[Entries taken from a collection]
————

/-- The next state-out write. A channel is written only when none of its writes would fail. -/
def State.stateOutStep (s : State) (q ctx i : Nat) (sc : Scan) (next : Nat) : Res :=
  let g := s.graftOf q
  let ds := g.desc sc.desc
  let v := g.vec (sc.svb + next / ds.n)
  let w := s.graftWho q ctx i
  let addr (k : Nat) : Nat := (sc.sova + 4 * k) % 2 ^ 64
  if v.poison.isSome then .next (s.setScan q i (sc.skipOut ds.n next 2))
  else match s.union sc.set v.handle with
    | .wait a b => .next (s.askUnion a b ctx w.part)
    | .ovf a b => .next ((s.plateOvf a b ctx w.part).setScan q i (sc.skipOut ds.n next (s.ovfCode a b)))
    | .ok h =>
      let probe := if next % ds.n = 0 then
          s.unitProbes w false 4 h ((List.range ds.n).map fun j => addr (next + j))
        else .ok () s
      match probe.bind fun _ s => s.unitWrite w false (addr next) 4 ((v.h[next % ds.n]?).getD 0) h with
      | .wait s1 => .next s1
      | .fail c s1 => .next (s1.setScan q i (sc.skipOut ds.n next c))
      | .ok _ s1 => .next (s1.setScan q i { sc with st := .stateOut (next + 1) })

/-- `GRAFT_SCAN_COMPLETE` (R327): the state-out writes follow the last step, and then the scan completes. Under a switch the
scan ends with status 6 once its state is written (R335). -/
def execGraftScanComplete (quire scan : Nat) (s : State) : Res :=
  let g := s.graftOf quire
  match g.ctx, tabGet g.scans scan with
  | some ctx, some sc =>
    if !s.engineMay quire ctx then idle s
    else
      let ds := g.desc sc.desc
      let sw := allSwitched g.swIn g.nin
      (match sc.st with
      | .stateIn _ => if sw then .next (s.graftEnd quire scan sc 6) else idle s
      | .steps =>
        if sw ∨ g.stepsDone scan sc then
          (if sc.so then .next (s.setScan quire scan { sc with st := .stateOut 0, status := if sw then 6 else 0 })
           else .next (s.graftEnd quire scan sc (if sw then 6 else 0)))
        else idle s
      | .stateOut i =>
        if i ≥ ds.n * ds.nch then .next (s.graftEnd quire scan sc sc.status)
        else s.stateOutStep quire ctx scan sc i)
  | _, _ => idle s

/-! ### Weights (R328) -/

/-- `WLOAD_CHANNEL_DONE` (R328): the next word of the channel being loaded is read; with the last the channel is written. -/
def execWloadChannelDone (quire : Nat) (s : State) : Res :=
  let g := s.graftOf quire
  match g.ctx, g.wload with
  | some ctx, some l =>
    let j := l.got.length
    let addr := if j < l.nw then l.ava + 4 * (l.nw * l.next + j) else l.dva + 4 * l.next
    if !s.engineMay quire ctx then idle s
    else
      (match s.unitRead (s.graftWho quire ctx 8) false (addr % 2 ^ 64) 4 l.set with
      | .wait s1 => .next s1
      | .fail c s1 => .next ((s1.setGraft quire { s1.graftOf quire with wload := none }).cmdDone quire l.cmd c l.next)
      | .ok (w, h) s1 =>
        (match s1.engineUnion ctx l.gotH [h] with
        | .wait s2 => .next { s with unions := s2.unions }
        | .ok h' (some c) s2 =>
          let _ := h'
          .next ((s2.setGraft quire { s2.graftOf quire with wload := none }).cmdDone quire l.cmd c l.next)
        | .ok h' none s2 =>
          let g2 := s2.graftOf quire
          if j < l.nw then .next (s2.setGraft quire { g2 with wload := some { l with got := l.got ++ [w], gotH := h' } })
          else
            let c := l.chb + l.next
            let g3 := { g2 with
              a := tabPut g2.a c (l.got ++ List.replicate (64 - l.nw) 0)
              d := tabPut g2.d c w
              wh := tabPut g2.wh c h' }
            if l.next + 1 = l.nch then
              .next ((s2.setGraft quire { g3 with wload := none }).cmdDone quire l.cmd 0 l.nch)
            else .next (s2.setGraft quire { g3 with wload := some { l with next := l.next + 1, got := [], gotH := 0 } })))
  | _, _ => idle s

————

Task requirements
Restate every entry above exactly as it stands.

Solved exercise
/-- The next state-out write. A channel is written only when none of its writes would fail. -/
def State.stateOutStep (s : State) (q ctx i : Nat) (sc : Scan) (next : Nat) : Res :=
  let g := s.graftOf q
  let ds := g.desc sc.desc
  let v := g.vec (sc.svb + next / ds.n)
  let w := s.graftWho q ctx i
  let addr (k : Nat) : Nat := (sc.sova + 4 * k) % 2 ^ 64
  if v.poison.isSome then .next (s.setScan q i (sc.skipOut ds.n next 2))
  else match s.union sc.set v.handle with
    | .wait a b => .next (s.askUnion a b ctx w.part)
    | .ovf a b => .next ((s.plateOvf a b ctx w.part).setScan q i (sc.skipOut ds.n next (s.ovfCode a b)))
    | .ok h =>
      let probe := if next % ds.n = 0 then
          s.unitProbes w false 4 h ((List.range ds.n).map fun j => addr (next + j))
        else .ok () s
      match probe.bind fun _ s => s.unitWrite w false (addr next) 4 ((v.h[next % ds.n]?).getD 0) h with
      | .wait s1 => .next s1
      | .fail c s1 => .next (s1.setScan q i (sc.skipOut ds.n next c))
      | .ok _ s1 => .next (s1.setScan q i { sc with st := .stateOut (next + 1) })

/-- `GRAFT_SCAN_COMPLETE` (R327): the state-out writes follow the last step, and then the scan completes. Under a switch the
scan ends with status 6 once its state is written (R335). -/
def execGraftScanComplete (quire scan : Nat) (s : State) : Res :=
  let g := s.graftOf quire
  match g.ctx, tabGet g.scans scan with
  | some ctx, some sc =>
    if !s.engineMay quire ctx then idle s
    else
      let ds := g.desc sc.desc
      let sw := allSwitched g.swIn g.nin
      (match sc.st with
      | .stateIn _ => if sw then .next (s.graftEnd quire scan sc 6) else idle s
      | .steps =>
        if sw ∨ g.stepsDone scan sc then
          (if sc.so then .next (s.setScan quire scan { sc with st := .stateOut 0, status := if sw then 6 else 0 })
           else .next (s.graftEnd quire scan sc (if sw then 6 else 0)))
        else idle s
      | .stateOut i =>
        if i ≥ ds.n * ds.nch then .next (s.graftEnd quire scan sc sc.status)
        else s.stateOutStep quire ctx scan sc i)
  | _, _ => idle s

/-! ### Weights (R328) -/

/-- `WLOAD_CHANNEL_DONE` (R328): the next word of the channel being loaded is read; with the last the channel is written. -/
def execWloadChannelDone (quire : Nat) (s : State) : Res :=
  let g := s.graftOf quire
  match g.ctx, g.wload with
  | some ctx, some l =>
    let j := l.got.length
    let addr := if j < l.nw then l.ava + 4 * (l.nw * l.next + j) else l.dva + 4 * l.next
    if !s.engineMay quire ctx then idle s
    else
      (match s.unitRead (s.graftWho quire ctx 8) false (addr % 2 ^ 64) 4 l.set with
      | .wait s1 => .next s1
      | .fail c s1 => .next ((s1.setGraft quire { s1.graftOf quire with wload := none }).cmdDone quire l.cmd c l.next)
      | .ok (w, h) s1 =>
        (match s1.engineUnion ctx l.gotH [h] with
        | .wait s2 => .next { s with unions := s2.unions }
        | .ok h' (some c) s2 =>
          let _ := h'
          .next ((s2.setGraft quire { s2.graftOf quire with wload := none }).cmdDone quire l.cmd c l.next)
        | .ok h' none s2 =>
          let g2 := s2.graftOf quire
          if j < l.nw then .next (s2.setGraft quire { g2 with wload := some { l with got := l.got ++ [w], gotH := h' } })
          else
            let c := l.chb + l.next
            let g3 := { g2 with
              a := tabPut g2.a c (l.got ++ List.replicate (64 - l.nw) 0)
              d := tabPut g2.d c w
              wh := tabPut g2.wh c h' }
            if l.next + 1 = l.nch then
              .next ((s2.setGraft quire { g3 with wload := none }).cmdDone quire l.cmd 0 l.nch)
            else .next (s2.setGraft quire { g3 with wload := some { l with next := l.next + 1, got := [], gotH := 0 } })))
  | _, _ => idle s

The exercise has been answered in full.